August Robert Alfred Birlem
- Born: 10 January 1888
- Died: 13 April 1956 (aged 68)
- Other occupation: Football player

Domestic
- Years: League / Role
- 1927–1935: German league / Referee

International
- Years: League / Role
- 1936–1939: FIFA-listed / Referee

= Alfred Birlem =

German association football player and referee (1888–1956)

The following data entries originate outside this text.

/-- The checks 2 to 8 of R189 for a signed kind that a journal keeps: `held` packages stand in it already. -/
def State.signedVerdict (s : State) (x : Lane) (b : List Byte) (held : Nat) : Nat :=
  let key := (b.drop 0x60).take 32
  let n := 0x80 + 12 * pkgCount b
  if !x.authorityKey s.sealSt key then 0x02
  else if !Config.ed25519Verify key (b.take n) ((b.drop n).take 64) then 0x03
  else if digestBits ((b.drop 0x20).take 64) ≠ vget x.meas.m 3 0 then 0x05
  else if (pkgWord b 0x0C).toNat ≤ x.change.lastSeq.toNat then 0x06
  else if pkgKind b = 1 && 256 ≤ held then 0x0D
  else 0

/-- The cycle of application: the later of the cycle after the verdict and NOT_BEFORE (R191). -/
def applyCycle (v : Word) (b : List Byte) : Word :=
  let nb := pkgWord b 0x10
  if nb ≠ 0 && newer nb (v + 1) then nb else v + 1

/-- The verdict on a package with the index of the failing entry (R189). In a reapplication of the journal the
checks MODE and EXPIRE are left out (R194); `v` is the verdict cycle. -/
def State.verdict (s : State) (x : Lane) (b : List Byte) (journal : Bool) (held : Nat) (v : Word) : Nat × Nat :=
  let k := pkgKind b
  let expire := pkgWord b 0x14
  let sv := if signedKind k then s.signedVerdict x b held else 0
  if !pkgFormat b then (0x01, 0)
  else if leAt b 4 2 ≠ s.sealSt.sw2.toNat then (0x04, 0)
  else if !journal && !s.kindPermitted k then (0x0B, 0)
  else if sv ≠ 0 then (sv, 0)
  else if k = 4 && 64 < x.change.forcesAfter (pkgEntries b) then (0x0E, 0)
  else if !journal && expire ≠ 0 && newer (applyCycle v b) expire then (0x0C, 0)
  else x.entriesVerdict k (pkgEntries b)

/-- A force of one target, or the force that stands replaced (R200). -/
def Lane.force (x : Lane) (e : PkgEntry) : Lane :=
  let held := if e.kind = 1 then place (if bitN (x.rd32 (0x02000020 + e.index / 32 * 4)) (e.index % 32) then 1 else 0) 0
    else x.rd32 (slotAddr e.index)
  let f := if x.change.forced e.target then
      x.change.forces.map (fun f => if f.target = e.target then { f with value := e.new } else f)
    else x.change.forces ++ [{ target := e.target, value := e.new, previous := held }]
  let y := { x with change := { x.change with forces := f } }
  if e.kind = 1 then y else y.wr32 (slotAddr e.index) e.new

/-- A bit of the local inputs in the header (R90). -/
def Lane.headerBit (x : Lane) (i : Nat) (b : Bool) : Lane :=
  let a := 0x02000020 + i / 32 * 4
  x.wrNew a (setBit (x.rd32 a) (i % 32) b)

/-- A force ended: the target holds what it held before (R200). -/
def Lane.unforce (x : Lane) (hold : Bool) (e : PkgEntry) : Lane :=
  match x.change.forces.find? (·.target = e.target) with
  | none => x
  | some f =>
    let y := { x with change := { x.change with forces := x.change.forces.filter (·.target ≠ e.target) } }
    if e.kind = 1 then (if hold then y.headerBit e.index (f.previous = 1) else y)
    else y.wr32 (slotAddr e.index) f.previous

/-- An agreed word with the forced inputs in the place of the agreed bits (R200). -/
def Lane.forcedOver (x : Lane) (w : RawWord) : RawWord :=
  x.change.forces.foldl (fun w f =>
    if fieldN f.target 16 2 = 1 then setBit w (fieldN f.target 0 14) (f.value = 1) else w) w

/-- The forced inputs put over the local inputs of the header (R200). -/
def Lane.forceHeader (x : Lane) : Lane :=
  x.change.forces.foldl (fun y f =>
    if fieldN f.target 16 2 = 1 then y.headerBit (fieldN f.target 0 14) (f.value = 1) else y) x

/-- A PARAMETER package written: slots, sequence, M3 (R191). -/
def Lane.writeParameters (x : Lane) (b : List Byte) : Lane :=
  let y := (pkgEntries b).foldl (fun y e => y.wr32 (slotAddr e.index) e.new) x
  { y with
    change := { y.change with lastSeq := pkgWord b 0x0C }
    meas := y.meas.extendNow 3 (sha512 (b.take (pkgLength b))) }

/-- An accepted package applied by a lane (R191, R197, R200); `t0` is the start of the cycle. -/
def Lane.applyPackage (x : Lane) (b : List Byte) (hold : Bool) : Lane :=
  let count := place (pkgCount b) 0
  let sequence := pkgWord b 0x0C
  match pkgKind b with
  | 1 =>
    let y := (x.writeParameters b).postSecure [(0x80000000 : Word) ||| count, sequence]
    { y with change := { y.change with feeds := [(0x54000000 : Word) ||| count, sequence] } }
  | 2 => { x with change := { x.change with lastSeq := sequence } }
  | 3 =>
    ({ x with change := { x.change with lastSeq := sequence, swapWait := some x.tb.t0 } }).postSecure
      [(0x82000000 : Word) ||| (x.cycleLo &&& 0xFFFFFF)]
  | 4 => let y := (pkgEntries b).foldl Lane.force x
         if hold then y.forceHeader else y
  | 5 => (pkgEntries b).foldl (fun y e => y.unforce hold e) x
  | _ => x

/-- Every applied force and unforce recorded with target and value (R200). -/
def State.recordForces (s : State) (b : List Byte) (rc : State → List Word → State) : State :=
  if forceKind (pkgKind b) then (pkgEntries b).foldl (fun s e => rc s [e.target, e.new]) s else s

/-- The staging buffer released by the lanes (R188). -/
def State.releaseBuffer (s : State) : State := { s with chg := { s.chg with busy := false } }

/-- The lanes take no package any more. -/
def State.dropPending (s : State) : State :=
  s.mapLanes (fun x => { x with change := { x.change with pend := none } })

/-- The package that the lowest-lettered serving lane has pending; the others hold the same (R187). -/
def State.pendingPackage (s : State) : Option PendingChange :=
  match s.servingLanes with
  | [] => none
  | l :: _ => (s.lane l).change.pend

/-- The pending package applied by every serving lane, or removed with verdict MODE where its kind is no longer
permitted (R191, R192, R196). -/
def State.applyNow (s : State) (p : PendingChange) : State :=
  let k := pkgKind p.bytes
  if !s.kindPermitted k then
    let s := s.servingLanes.foldl (fun s l => s.updLane l (·.removePackage 0x0B)) s
    (s.recM .changeVerdict [verdictWord k 0 0x0B, packageSequence p.bytes]).releaseBuffer
  else
    let s := s.servingLanes.foldl (fun s l => s.updLane l (·.applyPackage p.bytes false)) s
    let s := s.dropPending.releaseBuffer
    let s := s.recordForces p.bytes (fun s ps => s.recM .forced ps)
    if k = 3 then s.recM .imageActivate [p.apply] else s.recM .changeApplied [place k 0, packageSequence p.bytes]

/-- The cycle of the lowest-lettered serving lane, low 32 bits. -/
def State.cycleLo (s : State) : Word := s.cycleNow

/-- A cycle number has come: not later than the present one, modulo 2^32 (R87, R184). -/
def State.cycleReached (s : State) (a : Word) : Bool := !newer a s.cycleLo

/-- An accepted package other than STOP is applied between t0(a) and the start of the application (R191). -/
def State.applyDue (s : State) (kinds : List Nat) : State :=
  match s.pendingPackage with
  | some p =>
    if p.posted && p.verdict.map (·.1) = some 0 && kinds.contains (pkgKind p.bytes) && s.cycleReached p.apply then
      s.applyNow p
    else s
  | none => s

/-- An accepted STOP package whose output cut t0(a) ends the present cycle (R196). -/
def State.stopDue (s : State) : Option PendingChange :=
  s.pendingPackage.filter fun p =>
    p.posted && p.verdict.map (·.1) = some 0 && pkgKind p.bytes = 2 && s.cycleReached (p.apply - 1)

/-- The modes in which a cycle has a vote (R215). -/
def Mode.votes : Mode → Bool
  | .stop | .run | .degraded | .resync | .maintenance => true
  | _ => false

/-- The bytes of the staging buffer. -/
def ChgBuf.all (c : ChgBuf) : List Byte := c.bytes.toList

/-- The arming of the staging buffer latched at t0, for all serving lanes at once (R186); in HOLD at the boundary
that would be a t0 (R201). SPLIT accepts no package (R190). DESIGN CHOICE (log 23): no arming is latched in a mode that has
no vote, HOLD apart. -/
def State.latchChange (s : State) : State :=
  if !s.chg.armed || s.chg.busy || s.pendingPackage.isSome then s
  else if s.md.mode = .hold then { s with chg := { s.chg with armed := false, busy := true } }
  else if s.md.mode.votes then
    let b := s.chg.all
    let s := { s with chg := { s.chg with armed := false, busy := true } }
    s.servingLanes.foldl (fun s l => s.updLane l (fun x =>
      let p : PendingChange :=
        { bytes := b, intake := x.cycleLo, slices := 0, verdict := none, posted := false, apply := 0 }
      { x with change := { x.change with pend := some p } })) s
  else s

/-- The package copied into the change work area (R187). -/
def Lane.workArea (x : Lane) (b : List Byte) : Lane :=
  x.wrWords 0x02FE0000 ((List.range 256).map (fun i => pkgWord b (4 * i)))

/-- The verdict cycle of a pending package has come (R188). DESIGN CHOICE (log 24): a package of no valid kind counts as a
signed one, and that of FORCE and UNFORCE is the intake cycle in every mode with a vote, though the rule names
MAINTENANCE alone. -/
def PendingChange.verdictDue (p : PendingChange) (cycle : Word) : Bool :=
  if forceKind (pkgKind p.bytes) then true else 15 ≤ (cycle - p.intake).toNat

/-- One change slice of a lane (R187): the copy in the first, the verdict with its two feeds in the last (R188). -/
def State.changeSlice (s : State) (l : LaneId) : State :=
  match (s.lane l).change.pend with
  | none => s
  | some p =>
    let s := if p.slices = 0 then s.updLane l (·.workArea p.bytes) else s
    let p := { p with slices := p.slices + 1 }
    let x := s.lane l
    if p.verdict.isSome || !p.verdictDue x.cycleLo then
      s.updLane l (fun x => { x with change := { x.change with pend := some p } })
    else
      let v := s.verdict x p.bytes false (s.svc.journal s.svc.slotA).length x.cycleLo
      let q := { p with verdict := some (BitVec.ofNat 8 v.1, BitVec.ofNat 8 v.2), apply := applyCycle x.cycleLo p.bytes }
      let y := { x with change := { x.change with pend := some q } }
      s.setLane l (y.feedAll s.md.mode [verdictWord (packageKind p.bytes) v.2 v.1, packageSequence p.bytes])

/-- After the vote of the verdict cycle the serving lanes post the verdict and record it; a refused package is
removed and the buffer released (R188). -/
def State.postVerdict (s : State) : State :=
  match s.pendingPackage with
  | none => s
  | some p =>
    match p.verdict, p.posted with
    | some (code, entry), false =>
      let w := verdictWord (packageKind p.bytes) entry.toNat code.toNat
      let n := packageSequence p.bytes
      let s := s.servingLanes.foldl (fun s l => s.updLane l (fun x =>
        let x := x.postSecure [w, n]
        { x with change := { x.change with
          pend := if code = 0 then x.change.pend.map (fun q => { q with posted := true }) else none } })) s
      let s := s.recM .changeVerdict [w, n]
      if code = 0 then s else s.dropPending.releaseBuffer
    | _, _ => s

/-- A lane in HOLD takes the package at the start of a cycle that the debugger starts (R201): every check at once,
the application, the feeds. -/
def State.holdTake (s : State) (l : LaneId) : State :=
  let x := s.lane l
  if !s.chg.busy || x.change.pend.isSome then s
  else
    let b := s.chg.all
    let x := x.workArea b
    let v := s.verdict x b false 0 x.cycleLo
    let p : PendingChange :=
      { bytes := b, intake := x.cycleLo, slices := 1, verdict := some (BitVec.ofNat 8 v.1, BitVec.ofNat 8 v.2),
        posted := false, apply := x.cycleLo }
    let x := if v.1 = 0 then x.applyPackage b true else x
    let x := x.feedAll s.md.mode [verdictWord (packageKind b) v.2 v.1, packageSequence b]
    let s := s.setLane l { x with change := { x.change with pend := some p } }
    if v.1 = 0 then s.recordForces b (fun s ps => s.recL l .forced ps) else s

/-- The journal of the active slot reapplied by a lane (R194): the lane, and the index of a package that fails. -/
def State.reapply (s : State) (x : Lane) (i : Nat) : List (List Byte) → Lane × Option Nat
  | [] => (x, none)
  | b :: r =>
    if pkgKind b = 1 && (s.verdict x b true i 0).1 = 0 then s.reapply (x.writeParameters b) (i + 1) r
    else (x, some i)

end Sys2Proof.Machine
end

August Robert Alfred Birlem (10 January 1888 – 13 April 1956) was a German football player and referee, known for officiating in high-profile international tournaments during the 1930s.

== Playing career ==
Born in Berlin, Germany, Birlem began his football career as a player. He played for various clubs in Berlin, including Union 92, Berliner SC, and Viktoria 89. During his playing career, Birlem represented Berlin city in regional competitions, making nine appearances.

== Refereeing career ==
After his time as a player, Birlem transitioned to refereeing, where he became notable for his role in several international and domestic matches.
===International===

- 1934 FIFA World Cup: Birlem officiated the first-round match between Spain and Brazil, in which Spain won 3–1. He also served as an assistant referee in the Austria vs. Hungary quarterfinal match.
- 1936 Summer Olympics: Birlem was the referee for the bronze medal match between Norway and Poland, which ended in a 3–2 victory for Norway.
- 1938 FIFA World Cup: He officiated the replay of the Cuba vs. Romania first-round match, where Cuba emerged victorious 2–1. Birlem also served as an assistant referee for the France vs. Belgium match.
During his international refereeing career, Birlem officiated in 21 matches between 1927 and 1939.

=== Domestic ===
Birlem also played an instrumental role in German football, officiating numerous key matches in national competitions:

- German Championship Finals: He refereed the 1932 final between FC Bayern Munich and Eintracht Frankfurt, as well as the 1933 final between Fortuna Düsseldorf and FC Schalke 04.
- Tschammerpokal Final: In 1935, Birlem officiated the inaugural German Cup final between 1. FC Nürnberg and FC Schalke 04.

== Administrative career ==
After retiring from refereeing, Birlem continued to contribute to football through administrative roles. In 1951, he was appointed director of the sports school for the Verband Berliner Ballspielvereine (VBB) at Kleiner Wannsee, aiming to develop future football talent in Berlin.